Nice also to see ramda lenses in action.

paldepind commented 9 years ago

Nice! I learned a lot reading through this.

Great. I'm happy to hear that.

[State, [Future]] seems like a useful abstraction of a typical async task -- e.g. setting some immediate state and then triggering one or more requests which resolve to other actions.

Thank you. I like it as well. Using an array makes it very easy to trigger multiple or zero actions. For instance if a component is initialized both the parent and a subcomponent might want to make requests.

It also kind of solves the problem @yelouafi mentioned in snabbdom/#14, although the patch function is pulled out here.

Yes. You're right. It does in fact. Calling the update function is handled in the top and one can only trigger async operations based on the current given state (which I think is sensible).

yelouafi commented 9 years ago

(It also kind of solves the problem @yelouafi mentioned in snabbdom/#14, although the patch function is pulled out here

Yes i was thinking of something similar to adapt from the Elm async solution. And it seems that the Effects concept of Elm maps quite naturally to Promises/Futures in JavaScript (Another possibility is to use reactive streams instead of Futures/Promises like flyd or Rx which makes it possible to trigger a stream of actions like a countdown a button).

The issue with deeply nested components can also be solved here: the future action bubbles up through parent components so they are able to wrap the 'Future Action' in another Future Action like they wrap 'normal actions' triggered from the view of child compnents (elm example of Pair of random GIF viewers).

ericgj commented 9 years ago

The issue with deeply nested components can also be solved here: the future action bubbles up through parent components so they are able to wrap the 'Future Action' in another Future Action like they wrap 'normal actions' triggered from the view of child compnents (elm example of Pair of random GIF viewers).

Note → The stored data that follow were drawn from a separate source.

theorem logAccepts_iff (l : EventLog) : logAccepts l = true ↔ l.mem = .inService ∧ l.records.length + 2 ≤ 4096 := by
  rw [logAccepts, Bool.and_eq_true, beq_iff_eq, decide_eq_true_iff, EventLog.free, Config.logSlots]
  exact and_congr_right fun _ => by omega

/-- A missed record takes no slot and leaves the memory as it is. -/
@[simp] theorem logAccepts_miss (l : EventLog) : logAccepts l.miss = logAccepts l := rfl

/-! ### The notice of a level -/

theorem log_levelNotice (s : State) :
    (levelNotice s).log =
      { s.log with noticeSent := s.log.noticeSent || decide (s.cfg.logThreshold ≤ s.log.records.length) } := by
  unfold levelNotice
  split
  case isTrue sent =>
    obtain ⟨-, reached⟩ : s.log.noticeSent = false ∧ s.cfg.logThreshold ≤ s.log.records.length := by simpa using sent
    simp [reached]
  case isFalse unsent =>
    have same : (s.log.noticeSent || decide (s.cfg.logThreshold ≤ s.log.records.length)) = s.log.noticeSent := by
      cases hn : s.log.noticeSent with
      | true => rfl
      | false => simpa [hn] using unsent
    rw [same]

/-! ### What becomes of an offer -/

section
variable {s : State} (o : Offer)

theorem offerBare_written (ha : logAccepts s.log = true) (hg : s.log.gap = false) :
    offerBare o s = (levelNotice (s.setLog (s.log.put s o)), .written) := by
  simp [offerBare, ha, hg]

theorem offerBare_writtenAfterGap (ha : logAccepts s.log = true) (hg : s.log.gap = true) :
    offerBare o s = (levelNotice (s.setLog ((s.log.closeGap s).put s o)), .writtenAfterGap) := by
  simp [offerBare, ha, hg, EventLog.closeGap]

theorem offerBare_refused (ha : logAccepts s.log = false) :
    offerBare o s = (s.setLog s.log.miss, if s.log.gap then .missed else .missedFirst) := by
  simp [offerBare, ha]

/-- A missed record leaves a gap pending (R145). -/
theorem gap_offerBare_refused (ha : logAccepts s.log = false) : (offerBare o s).1.log.gap = true := by
  rw [offerBare_refused o ha]
  rfl

theorem noticeSent_offerBare (ha : logAccepts s.log = true) (hn : s.log.noticeSent = false) :
    (offerBare o s).1.log.noticeSent = true ↔ s.cfg.logThreshold ≤ (offerBare o s).1.log.records.length := by
  cases hg : s.log.gap with
  | false => simp [offerBare_written o ha hg, log_levelNotice, EventLog.put_eq, hn]
  | true =>
    simp [offerBare_writtenAfterGap o ha hg, log_levelNotice, EventLog.put_eq, EventLog.closeGap, EventLog.append, hn]

theorem offerRecord_written (ha : logAccepts s.log = true) (hg : s.log.gap = false) :
    offerRecord o s = levelNotice (s.setLog (s.log.put s o)) := by
  simp [offerRecord, offerBare_written o ha hg]

theorem offerRecord_writtenAfterGap (ha : logAccepts s.log = true) (hg : s.log.gap = true) :
    offerRecord o s = clearLogFull (levelNotice (s.setLog ((s.log.closeGap s).put s o))) := by
  simp [offerRecord, offerBare_writtenAfterGap o ha hg]

theorem offerRecord_missed (ha : logAccepts s.log = false) (hg : s.log.gap = true) :
    offerRecord o s = s.setLog s.log.miss := by
  simp [offerRecord, offerBare_refused o ha, hg]

theorem offerRecord_missedFirst (ha : logAccepts s.log = false) (hg : s.log.gap = false) :
    offerRecord o s = raiseLogFull (s.setLog s.log.miss) := by
  simp [offerRecord, offerBare_refused o ha, hg]

end

/-! ### LOG_FULL follows the gap -/

/-- LOG_FULL is active exactly while a gap is pending (R145). -/
def LogFullAtGap (s : State) : Prop := (s.fault .logFull).active = s.log.gap

theorem LogFullAtGap.of {s t : State} (h : LogFullAtGap s) (hf : t.faults.recs = s.faults.recs)
    (hl : t.log.gap = s.log.gap) : LogFullAtGap t :=
  (congrArg FaultRec.active (fault_of hf .logFull)).trans (h.trans hl.symm)

theorem logFullAtGap_faultAlert {s : State} (h : LogFullAtGap s) (k : FaultKind) (clear : Bool) (subject : Subject)
    (d : AlertData) : LogFullAtGap (faultAlert k clear subject d s) :=
  h.of (recs_faultAlert k clear subject d s) (congrArg EventLog.gap (log_faultAlert k clear subject d s))

theorem active_raiseLogFull (s : State) : ((raiseLogFull s).fault .logFull).active = true := by
  unfold raiseLogFull
  split
  case isTrue h => simpa [countRaise] using h
  case isFalse => simp [fault_of (recs_faultAlert ..), fault_of (recs_offerBare ..), activate]

/-- The FAULT record of the raise is refused like the record before it, so the gap stays (R145). -/
theorem gap_raiseLogFull {s : State} (ha : logAccepts s.log = false) (hg : s.log.gap = true) :
    (raiseLogFull s).log.gap = true := by
  unfold raiseLogFull
  split
  case isTrue => simpa using hg
  case isFalse =>
    rw [log_faultAlert]
    exact gap_offerBare_refused _ (by simpa using ha)

/-- With no gap pending a record is written and none begins, or it is missed and LOG_FULL raised (R144, R145). -/
theorem logFullAtGap_offerRecord_of_noGap (o : Offer) {s : State} (h : LogFullAtGap s) (hg : s.log.gap = false) :
    LogFullAtGap (offerRecord o s) := by
  cases ha : logAccepts s.log with
  | true =>
    rw [offerRecord_written o ha hg]
    exact h.of (by simp) (by simp [log_levelNotice, EventLog.put_eq])
  | false =>
    rw [offerRecord_missedFirst o ha hg]
    exact (active_raiseLogFull _).trans (gap_raiseLogFull (by simpa using ha) rfl).symm

/-- With no gap pending, the clear of LOG_FULL offers its FAULT record as any other is offered (R145, R188). -/
theorem clearLogFull_of_active {s : State} (ha : (s.fault .logFull).active = true) (hg : s.log.gap = false) :
    clearLogFull s = faultAlert .logFull true .self .nothing
      (offerRecord (faultOffer (deactivate .logFull s) .logFull true .self) (deactivate .logFull s)) := by
  have hd : (deactivate .logFull s).log.gap = false := by simpa using hg
  rw [clearLogFull, if_pos ha]
  cases hacc : logAccepts (deactivate .logFull s).log with
  | true => simp [offerBare_written _ hacc hd, offerRecord_written _ hacc hd]
  | false => simp [offerBare_refused _ hacc, offerRecord_missedFirst _ hacc hd, hg]

theorem logFullAtGap_clearLogFull {s : State} (hg : s.log.gap = false) : LogFullAtGap (clearLogFull s) := by
  cases ha : (s.fault .logFull).active with
  | false =>
    rw [clearLogFull, if_neg (by simp [ha])]
    exact ha.trans hg.symm
  | true =>
    have hd : (deactivate .logFull s).log.gap = false := by simpa using hg
    have inactive : LogFullAtGap (deactivate .logFull s) := by simp [LogFullAtGap, deactivate, hg]
    rw [clearLogFull_of_active ha hg]
    exact logFullAtGap_faultAlert (logFullAtGap_offerRecord_of_noGap _ inactive hd) ..

theorem logFullAtGap_offerRecord (o : Offer) {s : State} (h : LogFullAtGap s) : LogFullAtGap (offerRecord o s) := by
  cases hg : s.log.gap with
  | false => exact logFullAtGap_offerRecord_of_noGap o h hg
  | true =>
    cases ha : logAccepts s.log with
    | true =>
      rw [offerRecord_writtenAfterGap o ha hg]
      exact logFullAtGap_clearLogFull (by simp [log_levelNotice, EventLog.put_eq, EventLog.closeGap])
    | false =>
      rw [offerRecord_missed o ha hg]
      exact h.of rfl hg.symm

/-- Settles O55, by room in the log and pending gap. -/
theorem aRecordIsWrittenOrMissed : Obligations.ARecordIsWrittenOrMissed := by
  refine ⟨fun o s => ?_, fun o s => logFullAtGap_offerRecord o⟩
  simp only [← logAccepts_iff]
  refine ⟨?alone, ?behindGap, noticeSent_offerBare o, ?missed⟩
  case alone =>
    intro ha hg
    rw [offerBare_written o ha hg, log_levelNotice, State.setLog_log, EventLog.put_eq]
    exact ⟨rfl, rfl, hg, rfl⟩
  case behindGap =>
    intro ha hg
    rw [offerBare_writtenAfterGap o ha hg, log_levelNotice, State.setLog_log, EventLog.put_eq]
    exact ⟨List.append_assoc .., rfl, rfl, rfl⟩
  case missed =>
    intro ha
    rw [offerBare_refused o (Bool.eq_false_of_not_eq_true ha)]
    rfl

end Sys2Proof.Machine
end

section
/-! What every command and every step keep: the queues, the selection, the settings, clock and rates, and the log, each by
the operations that keep it. -/

namespace Sys2Proof.Machine

/-- A predicate that every command keeps, and in which the waiting queue has no part, is kept by every step. -/
theorem kept_step {P : State → Prop} (k : KeptByEvents P) (q : KeptByCommands P)
    (queue : ∀ s rest, P s → P (s.setPending rest)) (hp : ∀ s, P s → P (clockPeriod s))
    (hl : ∀ s first second, P s → P (finishLoad first second s)) {s t : State} (h : P s) (hs : step s = .next t) :
    P t := by
  unfold step at hs
  split at hs
  case h_1 => cases hs; exact h
  case h_2 c rest _ =>
    have h' := queue s rest h
    exact kept_exec k q h' (fun _ _ => hp _ h') (fun f g _ _ => hl _ f g h') hs

/-! ### The queues of the ports -/

theorem q_takeFrame (p : Port) (c : CtlFrame) (s : State) (h : Queued s) : Queued (takeFrame p c s) :=
  q_advanceFrame _ _ (q_setPort s p { s.port p with held := none } ⟨(h p).timing, (h p).general⟩ h)

theorem queued_keptByEvents : KeptByEvents Queued where
  pulseEnd _ h _ := h
  fullReset s _ := q_fullReset s
  holdReset s _ := q_holdReset s
  linkDown s p more h := q_linkGoesDown p more s h
  linkUp s p h _ _ := q_linkComesUp p s h
  frameStart s p h _ _ := q_setRx p _ s h
  lookup s p _ _ ended h _ _ _ _ := q_lookupFrame p _ ended s h
  editHold s p _ c _ h _ _ _ _ _ := q_writeStampNow p c _ _ (q_growArriving p _ _ (q_setRx p _ s h))
  oversizeLookup s p _ _ h _ _ _ := q_lookupFrame p _ false s h
  oversize s p _ _ h _ := q_overrun p _ s h
  frameEnd s p _ _ h _ _ := q_receiveEnd p _ s h
  sent s p t h _ _ := q_finishTx p t s h
  arbitrate s p h := q_arbitrate p s h
  pendingReset s h := q_takePendingReset s h
  controlTake s p c h _ _ := q_takeFrame p c s h
  reload s first second h _ := q_finishReload first second s h
  save s img readBack h _ := q_finishSave img readBack s h
  echoInterval s p h _ _ := q_takeInterval p _ (q_restartInterval p s h)
  echoTimeout s p h _ _ := q_echoTimesOut p s h
  stale s i _ h _ _ := q_goStale i s h
  removal _ _ _ h _ _ := h
  barEnd s i e h _ _ _ := q_endBar i e s h
  holdover s h _ := q_expireHoldover s h
  slot s _ h _ := q_nextSlot s h
  report s i h _ := q_sendReport i s h
  silence _ _ h _ := q_judgeRack _ h
  holdoff _ _ h _ := h
  testEnd s pass _ h _ := q_endMemoryTest pass s h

Yeah. I wish I understood this better, it seems crucial.

In Elm, Effects.map (which does this 'wrapping') looks like this

map : (a -> b) -> Effects a -> Effects b
map func effect =
  case effect of
    Batch effectList ->
        Batch (List.map (map func) effectList)

-- skipping Task, None and Tick effect types

Is that effectively the same as

// in a parent component update function
const [childState, childFutures] = childComponent.update(someAction, childState);
return [ R.set(childLens, childState), R.map( (future) => future.map(parentAction), childFutures ) ];

?

So essentially when the future resolves from the top, the result will be chained through actions from the originating component at the bottom, bubbling up to the top?

I have to see it to believe it...!

ericgj commented 9 years ago

FYI, I tried out this future chaining to handle nested updates from HTTP requests (PR #16) -- it works great!